Sparks’ appeal raises the following issues:
The district court erred in imposing a sentence above the advisory
guidelines based on Booker, because [the sentence] violates the ex post
facto clause of the United States Constitution.
The district court erred in imposing a sentence above the advisory
guideline, because the factors upon which the upward departure was based
were already adequately considered by the sentence commission and such
upward departure constituted double counting.
Appellant’s br. at 2.
We reject Sparks’ ex post facto argument as our opinion in United States v.
Pennavaria,
445 F.3d 720 (3d Cir. 2006), forecloses it. In Pennavaria we explained that
3
the Supreme Court in Booker said that that case applied to all cases then on direct review.
Id. at 723. Accordingly, it logically follows that Booker must apply in this case in which
the district court imposed the sentence after the Court decided Booker.

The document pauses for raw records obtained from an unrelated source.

/-- Settles O17, by the tally and the registers that the bits of an `ABSORB` leave alone (`absorbBits_sameControl`). -/
theorem absorbCompletesAndTalliesItsBits : Obligations.AbsorbCompletesAndTalliesItsBits := by
  intro s n data hp hlen
  obtain ⟨htotal, hphase, -, herr, hin, hresp, hfree, hmark, -⟩ := absorbBits_sameControl s.partialAlign n data s
  refine ⟨respondOk none (absorbBits s.partialAlign n data s), ?next, ?total, hphase.trans hp, rfl, herr, ?responses,
    hin, hfree, hmark⟩
  case next => rw [exec_absorb hlen, absorbCommand_active hp]
  case total => rw [respondOk_totalBits, htotal, toNat_tally]
  case responses => rw [respondOk_responses, hresp]

/-- Settles O18: the phase check raises the error before anything is written. -/
theorem absorbOutsideActiveIsInvalidState : Obligations.AbsorbOutsideActiveIsInvalidState := by
  intro s n data hp hlen
  rw [exec_absorb hlen, absorbCommand_inactive hp]
  rfl

/-- No bits: the tally adds 0, and neither the loop nor the residual step runs. -/
theorem absorbBits_zero (align : PartialAlign) (data : List Byte) (s : State) : absorbBits align 0 data s = s := by
  have htally : tally s.totalBits 0 = s.totalBits := by simp [tally]
  have hleft : (0 : BitCount).toNat - 8 * wholeCount 0 = 0 := rfl
  rw [absorbBits, htally, hleft, residualBits, if_pos rfl]
  rfl

/-- Settles O19: in `ACTIVE` by `absorbBits_zero`, in the other phases as any `ABSORB`. -/
theorem emptyAbsorbChangesNoHashStateRegister : Obligations.EmptyAbsorbChangesNoHashStateRegister := by
  intro s
  refine ⟨fun hp => ?active, fun hp => absorbOutsideActiveIsInvalidState s 0 [] hp rfl⟩
  case active =>
    rw [exec_absorb rfl, absorbCommand_active hp, absorbBits_zero]
    rfl

/-- Settles O21: `ABSORB` keeps R36 (`absorbBits_bufferInv`), and R36 bounds `BYTEPOS`. -/
theorem absorbExitInvariant : Obligations.AbsorbExitInvariant := by
  intro s n data hinv hp hlen
  obtain ⟨hfill, hpos, hclean, -⟩ := absorbBits_bufferInv hinv s.partialAlign n data
  refine ⟨respondOk none (absorbBits s.partialAlign n data s), ?next, hfill, hpos, ?bound, hclean⟩
  case next => rw [exec_absorb hlen, absorbCommand_active hp]
  case bound =>
    rw [respondOk_bytePos, hpos]
    omega

/-- Settles O22, by the counters of `absorbBits_counters`. -/
theorem absorbCompressionCount : Obligations.AbsorbCompressionCount := by
  intro s t n data hinv hp h
  obtain ⟨-, rfl⟩ := exec_absorb_next h
  obtain ⟨-, -, hcount⟩ := absorbBits_counters hinv.counters s.partialAlign n data
  rw [absorbCommand_active hp, respondOk_compressions, hcount]

/-- An `ABSORB` reads the bits of the command only. -/
theorem absorbCommand_congr {align : PartialAlign} {n : BitCount} {data data' : List Byte}
    (h : commandBits align n data = commandBits align n data') (s : State) :
    absorbCommand align n data s = absorbCommand align n data' s := by
  by_cases hp : s.phase = .active
  · rw [absorbCommand_active hp, absorbCommand_active hp, absorbBits_congr fun _ hk => chunk_congr h hk]
  · rw [absorbCommand_inactive hp, absorbCommand_inactive hp]

/-- Settles O24, by `absorbCommand_congr`. -/
theorem unusedDataBitsAreIgnored : Obligations.UnusedDataBitsAreIgnored := by
  intro s n data data' hlen hlen' h
  rw [exec_absorb hlen, exec_absorb hlen', absorbCommand_congr h]

/-! ### The invariants along a run -/

/-- In phase `ACTIVE` the HashState holds some message. -/
def HoldsSome (s : State) : Prop := s.phase = .active → ∃ M, Holds M s

theorem raiseError_holdsSome {s : State} (h : HoldsSome s) (c : Code) : HoldsSome (raiseError c s) := by
  intro hp
  obtain ⟨M, H⟩ := h hp
  exact ⟨M, holds_congr H rfl rfl rfl rfl rfl⟩

/-- No host command makes a HashState lose its message: `INIT` starts the empty one, `ABSORB` extends it, `FINALIZE`
leaves `ACTIVE`, and an error changes no register of the HashState. -/
theorem exec_holdsSome {i : Instr} {s t : State} (hi : isHostCommand i = true) (h : exec i s = .next t)
    (hs : HoldsSome s) : HoldsSome t := by
  cases i with
  | init =>
    cases h
    exact fun _ => ⟨[], holds_initialized s⟩
  | absorb n data =>
    obtain ⟨-, rfl⟩ := exec_absorb_next h
    by_cases hp : s.phase = .active
    · obtain ⟨M, H⟩ := hs hp
      exact fun _ => ⟨_, (absorbCommand_absorbs hp s.partialAlign n data).holds M H⟩
    · rw [absorbCommand_inactive hp]
      exact raiseError_holdsSome hs _
  | finalize =>
    cases h
    by_cases hp : s.phase = .active
    · intro ht
      rw [finalizeCommand_phase, if_pos hp] at ht
      cases ht
    · rw [finalizeCommand_inactive hp]
      exact raiseError_holdsSome hs _
  | compress => cases hi
  | illegal w =>
    cases h
    exact raiseError_holdsSome hs _

/-- From a state with a message, or with no HashState, every run leads to such a state. -/
theorem runFrames_holdsSome (frames : List (List Byte)) {s : State} (h : HoldsSome s) :
    HoldsSome (runFrames frames s) := by
  refine runFrames_keeps exec_holdsSome (fun hs hp => ?mark) frames h
  case mark =>
    obtain ⟨M, H⟩ := hs hp
    exact ⟨M, holds_congr H rfl rfl rfl rfl rfl⟩

theorem length_flatMap_commandBits (align : PartialAlign) (pieces : List (BitCount × List Byte)) :
    (pieces.flatMap fun p => commandBits align p.1 p.2).length = (pieces.map fun p => p.1.toNat).sum := by
  simp [List.length_flatMap, commandBits]

/-- Settles O42: a held message meets R36 (`Holds.bufferInv`), and its length gives both counters. After the commands of
the first clause the message is known (`runProgram_init_absorbs`); after any frames there is one
(`runFrames_holdsSome`). -/
theorem heldMessageMeetsTheBufferInvariant : Obligations.HeldMessageMeetsTheBufferInvariant := by
  refine ⟨fun s pieces hwf => ?commands, fun s frames hs hp => ?frames⟩
  case commands =>
    have hrun := runProgram_init_absorbs pieces s hwf
    have H := hrun.holds [] (holds_initialized s)
    rw [List.nil_append] at H
    have hfill := H.fill
    rw [length_flatMap_commandBits] at hfill
    have htotal := congrArg BitVec.toNat H.total
    rw [length_flatMap_commandBits, BitVec.toNat_ofNat] at htotal
    exact ⟨hrun.phase, H, H.bufferInv, hfill, htotal, H.bufferInv.fill_total⟩
  case frames =>
    have hidle : HoldsSome s := fun hactive => by cases hs.phase.symm.trans hactive
    obtain ⟨M, H⟩ := runFrames_holdsSome frames hidle hp
    exact ⟨H.bufferInv.fill_total, H.bufferInv, M, H⟩

/-! ### The digest of a run -/

/-- `FINALIZE` returns the digest of the message the HashState holds (R180). -/
theorem finalizeCommand_responses_of_holds {M : List Bool} {s : State} (H : Holds M s) (hp : s.phase = .active) :
    (finalizeCommand s).responses = s.responses ++ [{ code := .ok, digest := some (messageDigest M) }] := by
  obtain ⟨Hfrom, htotal⟩ := holds_iff.mp H
  have hresp : (padAndCompress s).responses = s.responses := (padAndCompress_sameControl s).responses
  rw [finalizeCommand_active hp, respondOk_responses, unspecifyBuffer_responses, hresp,
    padAndCompress_holds Hfrom htotal, hashFrom_zero, messageDigest]
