-- ==== Sys2Proof/Machine/Form.lean ====
section
/-! DEFINITION. The fields of an encoded instruction (ch. 4) and the opcode map (ch. 5) as one table: for each major opcode its
shortest length, the streams that accept it, the file each field names and the values fn, MOD and the extension bits may
take. `Raw.check` makes the checks of rows 6 to 12 of Table 4.6 from that table; `toRaw` and `ofRaw` take an instruction apart
into its fields and put it together again. Every word is a plain number here. -/

namespace Sys2Proof

/-- The code of a stream (Table 1.2). -/
def Stream.code : Stream → Nat
  | .s => 0
  | .v => 1
  | .m => 2
  | .x => 3

/-- The stream of a two-bit code (Table 1.2). -/
def Stream.ofCode : Nat → Stream
  | 0 => .s
  | 1 => .v
  | 2 => .m
  | _ => .x

/-- Instruction words in an instruction of a length (R112). -/
def Len.words : Len → Nat
  | .w1 => 1
  | .w2 => 2
  | .w3 => 3

/-- What decoding depends on beside the words (Table 4.6): the stream, whether it runs in a pantry cell, and its mode. -/
structure DecodeCtx where
  stream : Stream
  pantry : Bool
  user : Bool
  deriving DecidableEq, Repr

/-- The fields of word 0, word 1 and the literal (Tables 4.3 and 4.4). `b` and `fn` together are imm10, `c` and `ext` imm16. -/
structure Raw where
  len : Len
  op : Nat
  d : Nat
  a : Nat
  b : Nat
  fn : Nat
  guard : Nat
  sense : Bool
  wait : Nat
  post : Nat
  mod : Nat
  c : Nat
  ext : Nat
  lit : Nat
  deriving DecidableEq, Repr

/-- Register files (Table 1.4) and the special registers (Table 1.5). -/
inductive File where
  | g
  | q
  | l
  | e
  | v
  | tile
  | special
  deriving DecidableEq, Repr

/-- What a field of an opcode holds: nothing (it must be 0, R118), a plain value, or a register of a file. -/
inductive Use where
  | none
  | value
  | reg (f : File)
  deriving DecidableEq, Repr

/-- The word 0 layouts of R123. -/
inductive Layout where
  | r
  | i
  | t
  deriving DecidableEq, Repr

/-- One row of the opcode map, for given field values: `fnOk`, `modOk` and `extOk` tell whether fn, MOD and the extension bits
(or the immediate) hold assigned values; `link` that the opcode also writes g63; `disp` that the literal or the extension
bits are a displacement (R124). -/
structure Form where
  layout : Layout := .r
  min : Nat := 1
  streams : List Stream
  d : Use := .none
  a : Use := .none
  b : Use := .none
  c : Use := .none
  fnOk : Bool := true
  modOk : Bool := true
  extOk : Bool := true
  link : Bool := false
  disp : Bool := false
  deriving DecidableEq, Repr

/-- Streams All, S only, SX, V, M and X of R123. -/
def allStreams : List Stream := [.s, .v, .m, .x]

/-- The special registers of Table 1.5. -/
def specialNumbers : List Nat := [0x00, 0x01, 0x02, 0x03, 0x04, 0x05, 0x08, 0x09, 0x0A, 0x0B, 0x0C, 0x0D, 0x0E, 0x0F]

/-- Whether a stream holds register `n` of a file (R26, R117, Table 1.4; a pantry cell holds no e registers, R15). -/
def holds (c : DecodeCtx) (f : File) (n : Nat) : Bool :=
  match f with
  | .g => n < (if c.stream = .s then 64 else 16)
  | .q => n < 48
  | .l => n < 4
  | .e => decide (c.stream ≠ .v) && !c.pantry && decide (n < 8)
  | .v => decide (c.stream = .v) && decide (n < 64)
  | .tile => decide (c.stream = .m) && decide (n < 2)
  | .special => specialNumbers.contains n

/-- Bits and value of the effective immediate before extension (R115). -/
def Raw.imm (r : Raw) : Nat × Nat :=
  match r.len with
  | .w1 => (10, r.b * 16 + r.fn)
  | .w2 => (26, (r.c * 1024 + r.ext) * 1024 + (r.b * 16 + r.fn))
  | .w3 => (32, r.lit)

/-- The target field of a T-layout instruction (Table 4.2): bits of the line offset, and the field. -/
def Raw.targetField (r : Raw) : Nat × Nat :=
  match r.len with
  | .w3 => (28, r.lit)
  | _ => (12, r.c * 1024 + r.ext)

/-- A w-bit field read as two's complement. -/
def signedOf (w v : Nat) : Int := if v < 2 ^ (w - 1) then (v : Int) else (v : Int) - 2 ^ w

/-- Orders that an opcode lists, by order code (R126); MOD 30 and 31 are reserved. -/
def orderOk (codes : List Nat) (mod : Nat) : Bool := mod < 30 && codes.contains (mod / 5)

/-- A level code and child flag as CANCEL (`lo` 0) or CNTRD (`lo` 1) takes them from fn (Table 5.5). -/
def levelOk (lo fn : Nat) : Bool := decide (lo ≤ fn % 8) && decide (fn % 8 ≤ 4) && (decide (fn / 8 = 0) || decide (fn % 8 = 1))

def gR : Use := .reg .g
def qR : Use := .reg .q
def vR : Use := .reg .v
def eR : Use := .reg .e
def tR : Use := .reg .tile
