-- ==== Sys2Proof/Machine/Access.lean ====
section
/-! DEFINITION. Generic addresses and their checks (Tables 2.3 to 2.5), page walks and translation checks (Tables 2.6, 2.7), and the
barrier-interval discipline of the shared stores (12.4). An address that passes is the number of the byte in `State.mem`. -/

namespace Sys2Proof.Machine

/-- SPACE, RANK and OFFSET of a generic address (Table 2.3). -/
def space (a : Word) : Nat := a.field 61 3
def rankField (a : Word) : Nat := a.field 57 4
def offset (a : Word) : Nat := a.field 0 57

/-- Trap causes (Table 13.1). -/
def causeIllop : Nat := 0x01
def causeIlllen : Nat := 0x02
def causeIllstream : Nat := 0x03
def causeIllreg : Nat := 0x04
def causePriv : Nat := 0x05
def causeAlign : Nat := 0x06
def causeSpace : Nat := 0x07
def causeXfault : Nat := 0x08
def causePerm : Nat := 0x09
def causePoison : Nat := 0x0A
def causeMme : Nat := 0x0B
def causeAccfirst : Nat := 0x0C
def causeHeapovf : Nat := 0x0D
def causeSpecside : Nat := 0x0E
def causeLateframe : Nat := 0x0F
def causeSeqerr : Nat := 0x10
def causeDeadline : Nat := 0x11
def causeSwtrap : Nat := 0x12
def causeBkpt : Nat := 0x13
def causeCancel : Nat := 0x14

/-- What an access is for (Table 2.7, rows 8 to 10). -/
inductive Access where
  | load
  | store
  | atomic
  | fetch
  deriving DecidableEq, Repr

/-- Why an access does not take place: a trap, a park on a frame of a SEG page (R61), or a wait for the host link (R410). -/
inductive Stop where
  | trap (t : TrapInfo)
  | park (frame : Nat)
  | hold
  deriving DecidableEq, Repr

/-- A trap with subcode 0. -/
def trap0 (cause : Nat) (tval : Word) : Stop := .trap { cause := cause, sub := 0, tval := tval }

/-- Bytes of a page whose leaf stands at level `lv` (R53). -/
def pageSize (lv : Nat) (leaf : Nat) : Nat := 2 ^ (12 + 9 * lv + (if bitOf leaf 9 then 4 else 0))

/-- The physical address of the first byte of a leaf's page (R53): PA bits below the page's alignment are ignored. -/
def pageBase (lv leaf : Nat) : Nat := alignDown (bitsOf leaf 12 40 * 2 ^ 12) (pageSize lv leaf)

/-- Rows 1 to 5 of Table 2.7 for an entry read at a level: the subcode of the first that fails. An L4 or L3 entry with LEAF set is a leaf,
which fails as LEVEL whatever its other leaf bits are (log entry 86). -/
def State.entryFault (s : State) (lv e : Nat) : Option Nat :=
  let leaf := decide (lv = 0) || bitOf e 1
  let base := pageBase lv e
  if !bitOf e 0 then some 0
  else if decide (bitsOf e 10 2 ≠ 0) || (!leaf && decide (bitsOf e 2 10 ≠ 0)) then some 1
  else if decide (3 ≤ lv) && bitOf e 1 then some 2
  else if leaf && ((bitOf e 7 && bitOf e 8) || (bitOf e 6 && (bitOf e 3 || decide (pageSize lv e ≠ 2 ^ 21)))) then some 3
  else if leaf && !bitOf e 7 && (s.reserved base || s.reserved (base + pageSize lv e - 1)) then some 4
  else if !leaf && s.reserved (bitsOf e 12 40 * 2 ^ 12) then some 4
  else none

/-- What a walk answers where a table lies in memory that is protected against the walking partition, beside the subcodes of XFAULT: the
walker's read is refused as the stream's own access would be (R397). -/
def walkProt : Nat := 0x100
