-- ==== Sys2Proof/Machine/Snapshot.lean ====
section
/-! DEFINITION. The trap record in a save area (R318 to R321): its bytes from a slot at a cut, and a slot from its bytes with the
checks of R324. -/

namespace Sys2Proof.Machine

/-- KIND codes of a V snapshot entry (R320). -/
def VKind.code : VKind → Nat
  | .vreg => 0
  | .greg => 1
  | .qreg => 2
  | .store => 3
  | .load => 4
  | .heapPair => 5
  | .bare => 6

/-- The kind of a code; none for 7 and above (R324). -/
def VKind.ofCode : Nat → Option VKind
  | 0 => some .vreg
  | 1 => some .greg
  | 2 => some .qreg
  | 3 => some .store
  | 4 => some .load
  | 5 => some .heapPair
  | 6 => some .bare
  | _ => none

/-- The 512 bytes of a V snapshot entry (R320). -/
def VEntry.bytes (e : VEntry) : List Byte :=
  bytesOf 128 e.data.toNat ++ bytesOf 128 e.data2.toNat ++
  bytesOf 1 e.kind.code ++ bytesOf 1 e.dest ++ bytesOf 1 e.dest2 ++ bytesOf 1 e.offset ++
  bytesOf 1 (match e.post with | some p => p.code + 1 | none => 0) ++ bytesOf 1 e.width ++ bytesOf 1 (bit01 e.stoinc) ++ zeros 1 ++
  bytesOf 4 e.flags.toNat ++ zeros 4 ++ bytesOf 8 e.addr.toNat ++ bytesOf 8 e.stride.toNat ++ bytesOf 16 e.mask.toNat ++ zeros 208

/-- A V snapshot entry from its bytes, with the checks of R324 that concern it. -/
def VEntry.ofBytes (pantry : Bool) (bs : List Byte) : Option VEntry :=
  let post := byteAt bs 260
  match VKind.ofCode (byteAt bs 256) with
  | none => none
  | some kind =>
    if 14 < byteAt bs 259 ∨ post = 2 ∨ 4 < post ∨ (pantry ∧ 3 ≤ post) ∨ 1 < byteAt bs 262 ∨ !zeroAt bs 263 1 ∨
       2 ^ 8 ≤ natAt bs 264 4 ∨ !zeroAt bs 268 4 ∨ !zeroAt bs 304 208 then none
    else some
      { kind := kind, data := BitVec.ofNat 1024 (natAt bs 0 128), data2 := BitVec.ofNat 1024 (natAt bs 128 128), dest := byteAt bs 257,
        dest2 := byteAt bs 258, offset := byteAt bs 259, post := if post = 0 then none else some (Stream.ofCode (post - 1)),
        width := byteAt bs 261, stoinc := bitOf (byteAt bs 262) 0, flags := BitVec.ofNat 8 (byteAt bs 264),
        addr := BitVec.ofNat 64 (natAt bs 272 8), stride := BitVec.ofNat 64 (natAt bs 280 8), mask := BitVec.ofNat 128 (natAt bs 288 16), reads := 0 }

/-- The cursor by which the entry of a void command is known: a command whose cursor is complete retires without access (R253). -/
def voidCursor : Nat := 2 ^ 64 - 1

/-- The 64 bytes of an X queue entry (R321); a void command shows a cursor that is complete. -/
def XCommand.bytes (k : XCommand) : List Byte :=
  bytesOf 4 (k.words.getD 0 0) ++ bytesOf 4 (k.words.getD 1 0) ++ bytesOf 4 (k.words.getD 2 0) ++ zeros 4 ++
  bytesOf 8 k.pc ++ bytesOf 8 (if k.void then voidCursor else k.cursor) ++ bytesOf 8 k.opD.toNat ++ bytesOf 8 k.opA.toNat ++ bytesOf 8 k.opB.toNat ++ zeros 8

/-- Whether an instruction is one of the commands XMOV to XAPP (R251). -/
def isCommand : Instr → Bool
  | .xmov _ _ _ | .xmovs _ _ _ _ | .xgath _ _ _ _ | .xscat _ _ _ _ | .xunpk _ _ _ | .xfill _ _ _ | .xhash _ _ _ _ | .xapp _ _ _ => true
  | _ => false
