-- ==== Sys2Proof/Machine/Work.lean ====
section
/-! DEFINITION. The hierarchy of work (1.8): completion counters, the end of units, launches, graphs and jobs, cancellation (R37),
barriers (R192), the records of work (22.6), and the creation of jobs (R339). -/

namespace Sys2Proof.Machine

/-- Whether a partition is protected. -/
def State.isProtected (s : State) (p : Nat) : Bool := (s.partition p).enable && (s.partition p).prot

/-- Whether the engines, records and cells of a die serve a partition: a protected partition's dies serve it alone, and it uses no others
(R396). -/
def State.dieServes (s : State) (part die : Nat) : Bool :=
  match s.protector die with
  | some p => decide (p = part)
  | none => !s.isProtected part

/-- The handle that a record about a partition shows: the opaque one for a protected partition (R421). -/
def State.shownHandle (s : State) (p h : Nat) : Nat :=
  if s.isProtected p then (Config.opaqueHandle s.starts h).toNat else h

/-- Rings: 2 × function + kind, with kind 0 completion and 1 error (R439). -/
def ringNo (func kind : Nat) : Nat := 2 * func + kind

/-- Put a record into the buffer of a die (R439). -/
def State.record (s : State) (die : Nat) (r : Record) : State := s.withDie die (fun d => { d with records := d.records ++ [r] })

/-- What an error record says (Table 21.10); fields that do not apply are as `ErrorInfo.base`. -/
structure ErrorInfo where
  severity : Nat
  cls : Nat
  die : Nat
  cluster : Nat
  cell : Nat
  stream : Nat
  part : Option Nat
  handle : Nat
  reqseq : Nat
  addr : Word
  page : Nat
  pc : Nat
  deriving DecidableEq, Repr

/-- An error with no place, partition or address. -/
def ErrorInfo.base (severity cls die : Nat) : ErrorInfo :=
  { severity := severity, cls := cls, die := die, cluster := 0xFF, cell := 0xFF, stream := 0xFF, part := none, handle := 0,
    reqseq := 0, addr := 0, page := 0, pc := 0 }

/-- The 64 bytes of an error record, scrubbed for a protected partition (Table 21.10). SYNCLASS, COUNT and DATA are free values of the
record's number, since no rule names them (log entry 85). -/
def State.errorBytes (s : State) (e : ErrorInfo) : List Byte :=
  let prot := optAny e.part s.isProtected
  let p := e.part.getD 0
  bytesOf 1 1 ++ bytesOf 1 e.severity ++ bytesOf 1 e.cls ++ bytesOf 1 e.die ++ bytesOf 1 e.cluster ++ bytesOf 1 e.cell ++
  bytesOf 1 e.stream ++ bytesOf 1 (p + 128 * bit01 prot) ++ bytesOf 2 (if prot then s.shownHandle p e.handle else e.handle) ++
  bytesOf 2 (Config.errorSyndrome s.fresh).toNat ++ bytesOf 4 (Config.errorCount s.fresh).toNat ++ bytesOf 8 s.cyc ++ bytesOf 8 e.reqseq ++
  bytesOf 8 (if prot then e.addr.field 61 3 * 2 ^ 61 + e.page else e.addr.toNat) ++ bytesOf 8 (if prot then 0 else (Config.errorData s.fresh).toNat) ++
  bytesOf 8 (if prot then 0 else e.pc) ++ zeros 8

/-- Write an error record: to the PF's ring, and to the ring of the partition's VF (R439). -/
def State.error (s : State) (e : ErrorInfo) : State :=
  { s with fresh := s.fresh + 1 }.record e.die
    { bytes := s.errorBytes e
      rings := (match e.part with
        | some p => [ringNo (p + 1) 1]
        | none => []) ++ [ringNo 0 1] }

Thus, we cannot
find that there is an ex post facto violation in this case unless we disregard Booker, a step
we will not take.
We also reject Spark’s second argument. In light of the brutal beating that Sparks
inflicted on Woodland and Woodland’s terrible injuries, the district court was justified in
concluding that the proposed 46 to 57-month sentencing range was unreasonably low.
Overall, it is clear that the court was fully justified in imposing the sentence it did.
The judgment of conviction and sentence entered June 3, 2005, will be affirmed.